But on that first day of such accord we also had to be reminded why we were there. Gun sites were decided upon, resited and changed again, so that most of the day was spent abortively in roughly levelling areas for our Browning machinegun, its pedestal and ammunition in readiness for the imminent action. News of German aircraft, shipping and troops assembling on the mainland had given every indication of an early attack on Vis. Sited at staggered levels on the hillside, our six guns enjoyed uninterrupted coverage of the whole central plain of the island, most of which was within effective range of the weapons. It meant that from that moment on, each gun would never be unmanned. This presented little difficulty, inconvenience or acrimony during daylight hours, but for the twelve-hour night shift two men had to forsake the relative comfort of their billets and occupy the gun-site in wakeful alertness on a two-hours-on, two-hours-off basis.

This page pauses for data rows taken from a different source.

/-- R88, R89, R99, R70, R72: binary32 values and integers enter the arithmetic exactly, a NaN as the canonical one; narrowing
rounds once to binary32, to nearest with ties to even, keeping the sign of an infinity and a zero; and values compare as
numbers, the two zeros as equal, an infinity beyond every finite value, a NaN with nothing. -/
def Obligations.FormatsConvertedAndCompared : Prop :=
  (∀ x : F32,
    (isFinite32 x → isFinite64 (widen x) ∧ value64 (widen x) = value32 x ∧ (widen x).getLsbD 63 = x.getLsbD 31)
    ∧ (widen 0x7F800000 = infinity64 false ∧ widen 0xFF800000 = infinity64 true)
    ∧ (isNaN32 x → widen x = 0x7FF8000000000000))
  ∧ (∀ i : Int, -2 ^ 31 ≤ i → i < 2 ^ 32 →
      isFinite64 (f64OfInt i) ∧ value64 (f64OfInt i) = i ∧ ((f64OfInt i).getLsbD 63 = true ↔ i < 0)
        ∧ intOperand i = ⟨f64OfInt i, false⟩)
  ∧ (∀ x : F64, let y := narrow x
    let v := value64 x
    (isNaN64 x → y = 0x7FC00000)
    ∧ (x = infinity64 false → y = 0x7F800000) ∧ (x = infinity64 true → y = 0xFF800000)
    ∧ (x = zero64 false → y = 0) ∧ (x = zero64 true → y = 0x80000000)
    ∧ (isFinite64 x → 2 ^ 128 - 2 ^ 103 ≤ |v| →
        y = if x.getLsbD 63 then 0xFF800000 else 0x7F800000)
    ∧ (isFinite64 x → ¬isZero x → |v| < 2 ^ 128 - 2 ^ 103 →
      isFinite32 y ∧ y.getLsbD 31 = x.getLsbD 63
        ∧ (∀ z, isFinite32 z → |value32 y - v| ≤ |value32 z - v|)
        ∧ ∀ z, isFinite32 z → |value32 z - v| = |value32 y - v| → value32 z ≠ value32 y → y.getLsbD 0 = false))
  ∧ (∀ x y : F64,
    let place (z : F64) : ℚ :=
      if z = infinity64 false then 2 ^ 1024 else if z = infinity64 true then -2 ^ 1024 else value64 z
    (isNaN64 x ∨ isNaN64 y → fLe x y = false ∧ fLt x y = false)
    ∧ (¬isNaN64 x → ¬isNaN64 y → (fLe x y = true ↔ place x ≤ place y) ∧ (fLt x y = true ↔ place x < place y)))

/-! ### Single rules -/

/-- R95: the FLOW step. -/
def Obligations.FlowStep : Prop :=
  ∀ (e : PointEntry) (velocity : F64), flowStep e velocity = fMul (held32 e.area) (held64 velocity)

/-- R117: the condition mode applied to a point. -/
def Obligations.ConditionModeApplied : Prop :=
  ∀ (mode : CondMode) (operand : BitVec 8) (r : PointRecord), operand &&& ~~~lookupConditions = 0 →
    let x := applyMode mode operand r
    let six (c : BitVec 8) : BitVec 8 := c &&& lookupConditions
    (r.hold = true → x = r)
    ∧ x.conditions &&& ~~~lookupConditions = r.conditions &&& ~~~lookupConditions
    ∧ (r.hold = false →
      (mode = .none → x = r)
      ∧ (mode = .raise → six x.conditions = six r.conditions ||| operand ∧ x.hold = false)
      ∧ (mode = .clear → six x.conditions = six r.conditions &&& ~~~operand ∧ x.hold = false)
      ∧ (mode = .replace → six x.conditions = operand ∧ x.hold = false)
      ∧ (mode = .replaceHold → six x.conditions = operand ∧ x.hold = true))
    ∧ x = { r with conditions := x.conditions, hold := x.hold }

/-- R188: the interrupt request line. -/
def Obligations.InterruptLine : Prop :=
  (∀ s : State, (s.irq ≠ 0 → s.irqLine = true) ∧ (s.irq = 0 → s.irqLine = false))
    ∧ ∀ base tag (s t : State), exec (.powerOnReset base tag) s = .next t → t.irqLine = false

/-! ### What every step keeps -/

/-- `Inv` holds after every step that answers a next state. -/
def KeptByStep (Inv : State → Prop) : Prop := ∀ s t : State, Inv s → step s = .next t → Inv t

/-- R108, R109, R181. -/
def Obligations.StepKeepsWorkQueueBound : Prop := KeptByStep WorkQueueBounded

/-- R130. -/
def Obligations.StepKeepsFrameLaw : Prop := KeptByStep FrameLaw

/-- R162, R18. -/
def Obligations.StepKeepsOwnQueueBound : Prop := KeptByStep OwnQueueBounded

/-- R167. -/
def Obligations.StepKeepsMarks : Prop := KeptByStep MarksAgree

/-- R170, R173. -/
def Obligations.StepKeepsDigestBound : Prop := KeptByStep DigestBounded

/-- R142 to R145. -/
def Obligations.StepKeepsSegments : Prop := KeptByStep SegmentsSound

/-- R187; R82; R180, R181. -/
def Obligations.StepKeepsCausesArmedGrant : Prop :=
  KeptByStep CausesEnabled ∧ KeptByStep ArmedSound ∧ KeptByStep GrantSound

/-- R159. -/
def Obligations.StepKeepsProvingPoints : Prop := KeptByStep ProvingSound

/-- Each of them holds right after reset, whatever levels the straps have; `State.reset` has all straps 0 (log 5). -/
def Obligations.InvariantsHoldAtReset : Prop :=
  State.reset = State.powerOn 0 0
    ∧ ∀ (base : BitVec 4) (tag : BitVec 3), let s := State.powerOn base tag
      CausesEnabled s ∧ WorkQueueBounded s ∧ FrameLaw s ∧ OwnQueueBounded s ∧ MarksAgree s ∧ DigestBounded s
        ∧ SegmentsSound s ∧ ArmedSound s ∧ GrantSound s ∧ ProvingSound s
end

There began an arduous era of vigilance which guaranteed that insomnia was never likely to be a problem to contend with during our stay on Vis. I put Charlie and Kirky on for the first night and spent the hours after midnight wishing I had put myself on, as I listened to torrential rain tippling down. It took very little imagination to picture their helpless exposure on that cold, unprotected site on the hillside and to appreciate the absurdity of either of them even unrolling his sleeping bag. Sleep was an impossibility.
I knew that their misery would have been completed by the awful change in the weather coming on top of their envy at easily hearing the sounds of revelry emanating from ourselves and our Partisan hosts, who had been determined to introduce us without delay to the warmth and fervour of their patriotic songs and dances and to their mysteriously unlimited supply of the island’s vino. It was a memorable night. Certainly, communication was difficult but the early evening had yielded a commissar character called Srdan Serdar whose better than passable English appointed him henceforth as interpreter, counsellor and friend. The nearest our language could approach to the pronunciation of his Christian name was Sirjon, by which he was thereafter known.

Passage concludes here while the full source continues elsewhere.